**Your objective**: Pick every line from the data that holds the word "setG".

(Items from a data source)

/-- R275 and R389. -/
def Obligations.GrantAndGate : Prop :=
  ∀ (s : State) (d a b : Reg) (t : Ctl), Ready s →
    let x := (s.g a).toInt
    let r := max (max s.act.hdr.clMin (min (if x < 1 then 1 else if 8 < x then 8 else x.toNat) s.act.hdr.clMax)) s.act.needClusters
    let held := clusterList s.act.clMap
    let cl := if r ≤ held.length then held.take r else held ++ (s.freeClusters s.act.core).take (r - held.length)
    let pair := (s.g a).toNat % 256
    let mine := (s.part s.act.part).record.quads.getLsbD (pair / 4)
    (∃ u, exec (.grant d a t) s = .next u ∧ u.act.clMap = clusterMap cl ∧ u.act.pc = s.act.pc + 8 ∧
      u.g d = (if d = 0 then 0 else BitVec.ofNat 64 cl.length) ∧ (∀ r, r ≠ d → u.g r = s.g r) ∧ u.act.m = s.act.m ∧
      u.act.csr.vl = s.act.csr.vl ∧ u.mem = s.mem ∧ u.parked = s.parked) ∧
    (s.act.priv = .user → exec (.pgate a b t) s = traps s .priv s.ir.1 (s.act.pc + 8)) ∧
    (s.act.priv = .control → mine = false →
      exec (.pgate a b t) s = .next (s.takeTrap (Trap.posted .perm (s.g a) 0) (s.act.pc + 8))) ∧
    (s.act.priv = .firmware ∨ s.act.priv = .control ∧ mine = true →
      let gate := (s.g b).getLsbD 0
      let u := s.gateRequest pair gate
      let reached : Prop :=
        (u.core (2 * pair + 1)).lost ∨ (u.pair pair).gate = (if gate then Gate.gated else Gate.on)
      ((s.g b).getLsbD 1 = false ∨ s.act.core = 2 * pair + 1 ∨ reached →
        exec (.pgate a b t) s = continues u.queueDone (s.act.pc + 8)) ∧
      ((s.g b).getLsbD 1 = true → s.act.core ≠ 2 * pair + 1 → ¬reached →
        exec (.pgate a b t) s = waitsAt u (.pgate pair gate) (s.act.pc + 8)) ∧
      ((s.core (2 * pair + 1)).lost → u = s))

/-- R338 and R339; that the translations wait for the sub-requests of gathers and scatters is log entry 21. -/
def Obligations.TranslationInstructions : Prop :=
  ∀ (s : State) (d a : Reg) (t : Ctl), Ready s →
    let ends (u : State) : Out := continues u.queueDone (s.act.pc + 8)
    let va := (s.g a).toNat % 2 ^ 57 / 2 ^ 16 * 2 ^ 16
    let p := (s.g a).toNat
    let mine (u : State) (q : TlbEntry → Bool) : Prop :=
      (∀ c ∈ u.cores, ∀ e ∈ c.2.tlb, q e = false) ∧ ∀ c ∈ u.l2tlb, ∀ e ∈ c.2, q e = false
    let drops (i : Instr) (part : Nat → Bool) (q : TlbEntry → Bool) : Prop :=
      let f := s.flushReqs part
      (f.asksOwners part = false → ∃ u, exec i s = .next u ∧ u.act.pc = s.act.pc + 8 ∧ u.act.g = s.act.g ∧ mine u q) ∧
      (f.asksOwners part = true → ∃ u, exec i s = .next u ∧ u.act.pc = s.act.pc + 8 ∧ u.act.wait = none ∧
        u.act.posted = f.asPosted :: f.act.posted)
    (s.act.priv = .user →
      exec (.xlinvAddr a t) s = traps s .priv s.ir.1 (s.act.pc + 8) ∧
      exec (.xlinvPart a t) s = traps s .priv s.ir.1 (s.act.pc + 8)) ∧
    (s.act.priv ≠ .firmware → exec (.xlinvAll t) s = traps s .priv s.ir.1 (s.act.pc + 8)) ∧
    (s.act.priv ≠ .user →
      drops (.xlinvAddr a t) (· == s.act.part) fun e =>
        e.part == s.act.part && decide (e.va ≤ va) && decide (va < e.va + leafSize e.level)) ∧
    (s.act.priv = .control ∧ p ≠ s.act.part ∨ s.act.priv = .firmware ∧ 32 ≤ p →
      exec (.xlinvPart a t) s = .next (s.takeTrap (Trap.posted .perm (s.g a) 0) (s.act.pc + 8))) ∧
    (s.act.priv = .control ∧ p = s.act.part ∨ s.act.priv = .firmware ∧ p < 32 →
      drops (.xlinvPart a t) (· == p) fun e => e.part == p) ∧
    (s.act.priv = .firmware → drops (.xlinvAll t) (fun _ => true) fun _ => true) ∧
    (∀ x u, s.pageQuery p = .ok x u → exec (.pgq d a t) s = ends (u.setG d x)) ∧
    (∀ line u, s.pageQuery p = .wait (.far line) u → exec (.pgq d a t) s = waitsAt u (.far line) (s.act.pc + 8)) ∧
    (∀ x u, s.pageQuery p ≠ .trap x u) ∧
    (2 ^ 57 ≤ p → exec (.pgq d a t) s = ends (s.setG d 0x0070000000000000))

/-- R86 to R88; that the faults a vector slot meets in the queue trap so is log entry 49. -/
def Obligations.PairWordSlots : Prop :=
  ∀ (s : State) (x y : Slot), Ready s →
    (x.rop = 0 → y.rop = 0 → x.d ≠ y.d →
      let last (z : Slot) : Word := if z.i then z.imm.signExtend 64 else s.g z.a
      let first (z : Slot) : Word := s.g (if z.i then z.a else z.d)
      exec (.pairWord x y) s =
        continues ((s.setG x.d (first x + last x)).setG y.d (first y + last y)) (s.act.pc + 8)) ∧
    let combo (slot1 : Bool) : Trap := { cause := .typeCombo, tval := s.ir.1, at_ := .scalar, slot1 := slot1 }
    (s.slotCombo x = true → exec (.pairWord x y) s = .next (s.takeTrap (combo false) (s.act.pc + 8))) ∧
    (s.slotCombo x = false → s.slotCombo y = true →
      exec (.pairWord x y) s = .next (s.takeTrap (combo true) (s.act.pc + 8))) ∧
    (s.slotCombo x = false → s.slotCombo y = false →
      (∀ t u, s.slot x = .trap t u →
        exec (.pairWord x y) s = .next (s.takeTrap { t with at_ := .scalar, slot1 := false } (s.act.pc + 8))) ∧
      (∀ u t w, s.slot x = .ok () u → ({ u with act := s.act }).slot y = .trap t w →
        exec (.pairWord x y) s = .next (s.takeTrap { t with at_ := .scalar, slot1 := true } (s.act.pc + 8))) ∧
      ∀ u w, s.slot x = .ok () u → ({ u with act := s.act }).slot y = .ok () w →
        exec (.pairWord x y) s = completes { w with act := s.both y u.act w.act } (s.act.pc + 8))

---

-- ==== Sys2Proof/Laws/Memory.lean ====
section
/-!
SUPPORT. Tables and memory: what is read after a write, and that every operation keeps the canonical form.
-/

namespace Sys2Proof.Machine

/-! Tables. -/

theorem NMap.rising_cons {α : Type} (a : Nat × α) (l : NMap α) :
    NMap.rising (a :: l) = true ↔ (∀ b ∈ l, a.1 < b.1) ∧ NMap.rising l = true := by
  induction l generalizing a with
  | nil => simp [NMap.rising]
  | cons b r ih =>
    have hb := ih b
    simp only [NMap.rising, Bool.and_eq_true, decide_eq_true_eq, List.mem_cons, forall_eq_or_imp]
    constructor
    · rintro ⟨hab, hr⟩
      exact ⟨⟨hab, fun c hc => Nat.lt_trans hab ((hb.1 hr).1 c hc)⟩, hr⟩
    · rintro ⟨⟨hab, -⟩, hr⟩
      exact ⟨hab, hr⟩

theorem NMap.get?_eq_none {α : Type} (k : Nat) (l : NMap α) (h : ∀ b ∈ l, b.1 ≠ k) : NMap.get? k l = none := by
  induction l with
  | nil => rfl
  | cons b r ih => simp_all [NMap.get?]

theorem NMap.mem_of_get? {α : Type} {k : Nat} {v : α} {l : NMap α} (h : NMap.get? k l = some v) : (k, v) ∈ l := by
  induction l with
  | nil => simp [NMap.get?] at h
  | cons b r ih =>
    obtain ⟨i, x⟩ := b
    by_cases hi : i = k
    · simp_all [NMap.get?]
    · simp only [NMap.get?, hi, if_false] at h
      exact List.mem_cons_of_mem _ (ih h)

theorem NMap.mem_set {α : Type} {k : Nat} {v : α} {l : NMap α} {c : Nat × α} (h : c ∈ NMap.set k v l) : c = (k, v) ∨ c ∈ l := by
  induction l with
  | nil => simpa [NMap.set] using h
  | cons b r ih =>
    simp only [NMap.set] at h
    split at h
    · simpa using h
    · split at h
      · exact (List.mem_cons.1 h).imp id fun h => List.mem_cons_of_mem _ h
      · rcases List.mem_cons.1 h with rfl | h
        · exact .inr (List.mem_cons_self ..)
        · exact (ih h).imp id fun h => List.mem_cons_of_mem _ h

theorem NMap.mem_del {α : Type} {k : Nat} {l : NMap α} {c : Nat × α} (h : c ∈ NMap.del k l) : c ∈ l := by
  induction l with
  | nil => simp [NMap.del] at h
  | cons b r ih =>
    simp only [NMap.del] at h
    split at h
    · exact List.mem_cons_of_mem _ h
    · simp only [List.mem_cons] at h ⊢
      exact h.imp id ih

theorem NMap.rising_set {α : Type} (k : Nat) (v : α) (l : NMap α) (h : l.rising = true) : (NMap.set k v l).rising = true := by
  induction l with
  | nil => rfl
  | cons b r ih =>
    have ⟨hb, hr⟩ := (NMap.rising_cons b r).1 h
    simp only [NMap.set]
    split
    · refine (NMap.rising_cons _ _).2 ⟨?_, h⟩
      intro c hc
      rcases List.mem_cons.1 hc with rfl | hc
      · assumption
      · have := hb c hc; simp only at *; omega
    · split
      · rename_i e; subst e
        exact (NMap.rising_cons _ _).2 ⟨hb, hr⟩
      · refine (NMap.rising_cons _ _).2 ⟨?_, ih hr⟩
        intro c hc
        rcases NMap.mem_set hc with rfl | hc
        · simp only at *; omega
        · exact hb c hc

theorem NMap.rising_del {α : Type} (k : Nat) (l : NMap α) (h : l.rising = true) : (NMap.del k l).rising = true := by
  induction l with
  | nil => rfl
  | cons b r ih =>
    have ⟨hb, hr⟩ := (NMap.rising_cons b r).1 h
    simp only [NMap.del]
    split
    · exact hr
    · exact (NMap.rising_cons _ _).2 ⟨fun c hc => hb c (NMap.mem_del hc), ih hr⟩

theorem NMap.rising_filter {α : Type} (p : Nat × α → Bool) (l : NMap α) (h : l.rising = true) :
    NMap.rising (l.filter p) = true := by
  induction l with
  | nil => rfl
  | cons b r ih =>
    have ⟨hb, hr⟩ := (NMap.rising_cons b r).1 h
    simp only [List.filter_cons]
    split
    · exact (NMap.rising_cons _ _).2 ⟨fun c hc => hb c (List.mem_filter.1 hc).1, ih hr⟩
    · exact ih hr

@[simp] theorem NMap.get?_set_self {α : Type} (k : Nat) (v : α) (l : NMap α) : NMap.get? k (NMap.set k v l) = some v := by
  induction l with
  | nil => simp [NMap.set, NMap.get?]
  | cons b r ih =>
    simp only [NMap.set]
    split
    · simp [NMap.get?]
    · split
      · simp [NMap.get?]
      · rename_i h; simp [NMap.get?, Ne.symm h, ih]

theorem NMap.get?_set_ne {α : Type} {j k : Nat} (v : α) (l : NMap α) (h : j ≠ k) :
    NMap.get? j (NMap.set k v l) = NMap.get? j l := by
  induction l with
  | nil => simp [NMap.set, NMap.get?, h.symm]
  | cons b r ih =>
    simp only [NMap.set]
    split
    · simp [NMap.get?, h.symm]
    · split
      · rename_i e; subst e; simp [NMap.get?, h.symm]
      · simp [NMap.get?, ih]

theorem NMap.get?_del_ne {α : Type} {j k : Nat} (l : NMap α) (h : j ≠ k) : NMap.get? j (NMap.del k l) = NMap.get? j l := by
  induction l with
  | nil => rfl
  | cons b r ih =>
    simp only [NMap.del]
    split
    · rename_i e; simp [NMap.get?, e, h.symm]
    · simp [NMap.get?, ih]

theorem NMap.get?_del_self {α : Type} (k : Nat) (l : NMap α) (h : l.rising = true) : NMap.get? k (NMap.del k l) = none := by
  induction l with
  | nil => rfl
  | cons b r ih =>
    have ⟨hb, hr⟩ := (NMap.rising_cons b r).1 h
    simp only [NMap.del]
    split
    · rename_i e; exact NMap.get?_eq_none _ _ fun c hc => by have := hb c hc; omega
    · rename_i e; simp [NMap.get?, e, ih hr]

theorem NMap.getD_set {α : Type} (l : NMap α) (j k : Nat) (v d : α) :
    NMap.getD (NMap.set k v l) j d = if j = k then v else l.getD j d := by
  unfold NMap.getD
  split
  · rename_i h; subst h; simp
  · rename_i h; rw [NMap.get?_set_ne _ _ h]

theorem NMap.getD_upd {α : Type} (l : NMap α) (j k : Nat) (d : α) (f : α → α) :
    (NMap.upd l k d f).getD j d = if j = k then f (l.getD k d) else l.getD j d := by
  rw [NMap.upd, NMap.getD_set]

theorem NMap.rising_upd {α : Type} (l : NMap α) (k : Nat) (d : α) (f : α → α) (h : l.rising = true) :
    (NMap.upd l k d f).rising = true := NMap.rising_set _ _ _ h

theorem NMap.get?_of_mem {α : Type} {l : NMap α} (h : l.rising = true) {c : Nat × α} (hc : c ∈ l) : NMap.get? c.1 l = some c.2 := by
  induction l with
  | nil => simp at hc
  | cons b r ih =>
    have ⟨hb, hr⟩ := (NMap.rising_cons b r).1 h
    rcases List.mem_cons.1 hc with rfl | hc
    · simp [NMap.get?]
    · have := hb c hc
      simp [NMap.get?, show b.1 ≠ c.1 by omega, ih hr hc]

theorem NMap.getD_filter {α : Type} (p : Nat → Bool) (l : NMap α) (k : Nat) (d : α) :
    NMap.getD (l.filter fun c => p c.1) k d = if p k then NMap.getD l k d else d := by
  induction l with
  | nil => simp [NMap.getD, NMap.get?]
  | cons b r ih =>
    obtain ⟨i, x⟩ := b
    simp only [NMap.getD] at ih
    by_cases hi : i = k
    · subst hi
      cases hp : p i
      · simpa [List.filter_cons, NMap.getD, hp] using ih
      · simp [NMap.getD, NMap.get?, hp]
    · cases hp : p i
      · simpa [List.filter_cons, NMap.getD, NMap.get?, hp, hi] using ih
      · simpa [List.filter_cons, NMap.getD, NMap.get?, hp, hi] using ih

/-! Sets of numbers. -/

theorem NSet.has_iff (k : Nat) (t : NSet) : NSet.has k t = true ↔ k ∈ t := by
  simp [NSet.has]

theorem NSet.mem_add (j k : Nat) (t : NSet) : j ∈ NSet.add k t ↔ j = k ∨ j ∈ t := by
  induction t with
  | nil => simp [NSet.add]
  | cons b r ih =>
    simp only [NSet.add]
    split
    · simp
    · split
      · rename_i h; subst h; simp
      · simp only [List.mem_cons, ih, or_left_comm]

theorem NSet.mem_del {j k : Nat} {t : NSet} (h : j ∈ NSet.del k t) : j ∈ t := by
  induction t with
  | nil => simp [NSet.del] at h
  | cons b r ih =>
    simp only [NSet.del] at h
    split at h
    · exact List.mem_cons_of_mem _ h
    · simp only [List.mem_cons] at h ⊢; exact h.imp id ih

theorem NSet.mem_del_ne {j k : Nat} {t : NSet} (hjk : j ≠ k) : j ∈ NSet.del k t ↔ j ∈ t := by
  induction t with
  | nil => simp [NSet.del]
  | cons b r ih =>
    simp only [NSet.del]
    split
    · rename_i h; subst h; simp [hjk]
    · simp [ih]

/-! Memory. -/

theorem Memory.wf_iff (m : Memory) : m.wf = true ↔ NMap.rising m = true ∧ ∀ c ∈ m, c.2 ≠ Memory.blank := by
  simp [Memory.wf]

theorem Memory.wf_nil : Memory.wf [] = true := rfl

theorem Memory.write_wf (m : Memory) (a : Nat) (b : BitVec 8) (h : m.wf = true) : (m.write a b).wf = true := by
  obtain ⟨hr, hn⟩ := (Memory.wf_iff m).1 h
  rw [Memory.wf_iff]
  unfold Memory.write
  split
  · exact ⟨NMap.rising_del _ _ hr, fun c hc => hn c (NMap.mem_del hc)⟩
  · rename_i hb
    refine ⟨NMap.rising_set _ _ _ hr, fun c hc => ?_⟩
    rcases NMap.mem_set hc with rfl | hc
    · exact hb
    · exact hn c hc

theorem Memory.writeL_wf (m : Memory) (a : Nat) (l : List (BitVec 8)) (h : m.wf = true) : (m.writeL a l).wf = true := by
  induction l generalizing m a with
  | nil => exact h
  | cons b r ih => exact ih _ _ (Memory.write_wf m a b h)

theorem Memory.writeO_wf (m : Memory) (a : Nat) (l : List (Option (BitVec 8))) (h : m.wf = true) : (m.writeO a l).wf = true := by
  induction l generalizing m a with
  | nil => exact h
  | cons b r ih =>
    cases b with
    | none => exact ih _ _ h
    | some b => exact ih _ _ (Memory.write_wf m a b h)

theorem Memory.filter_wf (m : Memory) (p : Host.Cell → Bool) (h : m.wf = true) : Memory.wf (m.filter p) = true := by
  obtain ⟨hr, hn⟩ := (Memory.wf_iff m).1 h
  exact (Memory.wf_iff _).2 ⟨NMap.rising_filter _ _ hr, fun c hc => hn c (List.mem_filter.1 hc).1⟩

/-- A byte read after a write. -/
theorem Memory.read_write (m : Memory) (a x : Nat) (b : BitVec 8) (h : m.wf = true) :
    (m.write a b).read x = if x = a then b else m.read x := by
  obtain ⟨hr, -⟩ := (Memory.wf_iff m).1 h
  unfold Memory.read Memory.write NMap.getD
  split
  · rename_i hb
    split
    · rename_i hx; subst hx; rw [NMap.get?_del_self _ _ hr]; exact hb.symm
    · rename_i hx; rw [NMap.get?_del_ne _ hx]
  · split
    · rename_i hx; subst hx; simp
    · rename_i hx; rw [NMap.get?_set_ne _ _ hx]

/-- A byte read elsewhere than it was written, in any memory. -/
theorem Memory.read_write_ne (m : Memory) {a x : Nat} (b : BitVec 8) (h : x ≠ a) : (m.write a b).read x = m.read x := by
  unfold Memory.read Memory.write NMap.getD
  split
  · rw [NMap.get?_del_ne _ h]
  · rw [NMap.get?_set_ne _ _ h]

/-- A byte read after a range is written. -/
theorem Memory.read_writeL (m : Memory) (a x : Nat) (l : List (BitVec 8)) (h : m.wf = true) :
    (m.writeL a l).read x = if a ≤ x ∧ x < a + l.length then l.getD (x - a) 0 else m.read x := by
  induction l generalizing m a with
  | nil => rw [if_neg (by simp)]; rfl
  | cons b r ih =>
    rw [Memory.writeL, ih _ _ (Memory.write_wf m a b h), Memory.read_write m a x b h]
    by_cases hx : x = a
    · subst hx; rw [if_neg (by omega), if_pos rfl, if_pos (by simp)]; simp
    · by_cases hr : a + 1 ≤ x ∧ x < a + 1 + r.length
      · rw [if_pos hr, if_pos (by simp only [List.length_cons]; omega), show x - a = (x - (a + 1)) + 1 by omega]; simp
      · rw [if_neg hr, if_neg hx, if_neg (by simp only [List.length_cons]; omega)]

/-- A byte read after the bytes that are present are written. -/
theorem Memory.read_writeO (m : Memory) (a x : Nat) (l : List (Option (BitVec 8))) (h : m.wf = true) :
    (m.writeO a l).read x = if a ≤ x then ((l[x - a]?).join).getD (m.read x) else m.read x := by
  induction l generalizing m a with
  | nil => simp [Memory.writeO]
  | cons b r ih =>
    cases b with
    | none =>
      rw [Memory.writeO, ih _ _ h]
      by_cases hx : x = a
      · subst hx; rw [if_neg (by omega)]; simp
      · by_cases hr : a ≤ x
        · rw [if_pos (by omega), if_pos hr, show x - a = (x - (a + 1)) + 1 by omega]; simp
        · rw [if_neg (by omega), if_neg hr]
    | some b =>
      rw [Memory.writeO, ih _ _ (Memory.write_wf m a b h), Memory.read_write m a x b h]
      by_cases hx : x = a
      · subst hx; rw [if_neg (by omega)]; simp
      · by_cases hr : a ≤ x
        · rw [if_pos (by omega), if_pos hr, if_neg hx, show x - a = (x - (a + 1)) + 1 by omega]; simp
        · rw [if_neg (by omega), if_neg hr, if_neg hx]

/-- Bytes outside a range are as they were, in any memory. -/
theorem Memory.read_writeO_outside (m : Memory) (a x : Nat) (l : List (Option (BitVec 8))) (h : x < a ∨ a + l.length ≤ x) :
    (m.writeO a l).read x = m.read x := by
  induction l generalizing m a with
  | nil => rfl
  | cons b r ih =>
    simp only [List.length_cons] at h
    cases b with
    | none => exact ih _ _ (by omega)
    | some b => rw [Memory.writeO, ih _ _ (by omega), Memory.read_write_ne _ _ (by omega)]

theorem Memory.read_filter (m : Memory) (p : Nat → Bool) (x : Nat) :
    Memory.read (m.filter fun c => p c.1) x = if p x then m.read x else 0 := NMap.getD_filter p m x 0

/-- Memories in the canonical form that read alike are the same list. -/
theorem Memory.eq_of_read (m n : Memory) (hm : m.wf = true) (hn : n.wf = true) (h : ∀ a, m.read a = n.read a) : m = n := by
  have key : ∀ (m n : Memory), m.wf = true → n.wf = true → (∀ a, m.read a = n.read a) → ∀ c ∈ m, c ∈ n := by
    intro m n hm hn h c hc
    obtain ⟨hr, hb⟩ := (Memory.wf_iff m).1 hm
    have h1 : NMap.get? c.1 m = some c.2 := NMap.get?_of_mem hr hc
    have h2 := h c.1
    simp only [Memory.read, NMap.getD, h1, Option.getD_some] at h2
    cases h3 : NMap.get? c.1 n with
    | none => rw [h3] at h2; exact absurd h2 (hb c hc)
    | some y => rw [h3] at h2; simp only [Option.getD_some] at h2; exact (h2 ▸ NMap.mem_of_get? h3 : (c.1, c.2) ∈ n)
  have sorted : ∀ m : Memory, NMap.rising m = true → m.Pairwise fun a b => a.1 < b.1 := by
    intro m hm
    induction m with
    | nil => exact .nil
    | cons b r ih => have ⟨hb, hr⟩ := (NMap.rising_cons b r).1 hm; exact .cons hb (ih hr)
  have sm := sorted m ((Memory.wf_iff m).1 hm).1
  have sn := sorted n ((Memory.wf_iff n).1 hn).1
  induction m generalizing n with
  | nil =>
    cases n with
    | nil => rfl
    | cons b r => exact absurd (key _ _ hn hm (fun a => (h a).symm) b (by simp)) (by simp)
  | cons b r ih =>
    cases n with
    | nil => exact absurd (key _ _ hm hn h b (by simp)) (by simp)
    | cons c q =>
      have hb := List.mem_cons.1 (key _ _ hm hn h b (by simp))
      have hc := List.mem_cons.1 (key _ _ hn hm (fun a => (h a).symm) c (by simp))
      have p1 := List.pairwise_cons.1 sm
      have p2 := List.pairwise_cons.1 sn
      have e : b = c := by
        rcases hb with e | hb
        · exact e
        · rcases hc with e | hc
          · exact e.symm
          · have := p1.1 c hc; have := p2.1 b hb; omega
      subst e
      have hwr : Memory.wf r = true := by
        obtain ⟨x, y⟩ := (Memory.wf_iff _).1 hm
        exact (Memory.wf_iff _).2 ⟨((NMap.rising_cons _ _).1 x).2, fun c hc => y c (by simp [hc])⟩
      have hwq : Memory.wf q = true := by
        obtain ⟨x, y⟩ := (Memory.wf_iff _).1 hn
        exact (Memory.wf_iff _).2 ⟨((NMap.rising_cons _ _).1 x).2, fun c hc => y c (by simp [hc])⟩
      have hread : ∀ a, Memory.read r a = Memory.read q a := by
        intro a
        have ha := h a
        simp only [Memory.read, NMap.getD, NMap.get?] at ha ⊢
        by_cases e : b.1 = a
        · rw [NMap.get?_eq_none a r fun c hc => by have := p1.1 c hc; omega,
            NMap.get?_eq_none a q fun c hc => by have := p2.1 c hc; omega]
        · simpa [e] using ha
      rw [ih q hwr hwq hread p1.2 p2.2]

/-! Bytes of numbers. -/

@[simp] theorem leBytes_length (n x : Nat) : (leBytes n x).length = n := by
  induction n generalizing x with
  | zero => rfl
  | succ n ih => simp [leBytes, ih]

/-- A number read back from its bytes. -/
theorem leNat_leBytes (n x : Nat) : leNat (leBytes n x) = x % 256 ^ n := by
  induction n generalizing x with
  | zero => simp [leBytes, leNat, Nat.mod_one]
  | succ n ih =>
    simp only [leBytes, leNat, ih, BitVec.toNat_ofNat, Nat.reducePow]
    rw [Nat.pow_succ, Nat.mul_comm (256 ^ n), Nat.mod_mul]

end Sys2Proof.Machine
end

**Written solution**:
    (∀ x u, s.pageQuery p = .ok x u → exec (.pgq d a t) s = ends (u.setG d x)) ∧
    (2 ^ 57 ≤ p → exec (.pgq d a t) s = ends (s.setG d 0x0070000000000000))
        continues ((s.setG x.d (first x + last x)).setG y.d (first y + last y)) (s.act.pc + 8)) ∧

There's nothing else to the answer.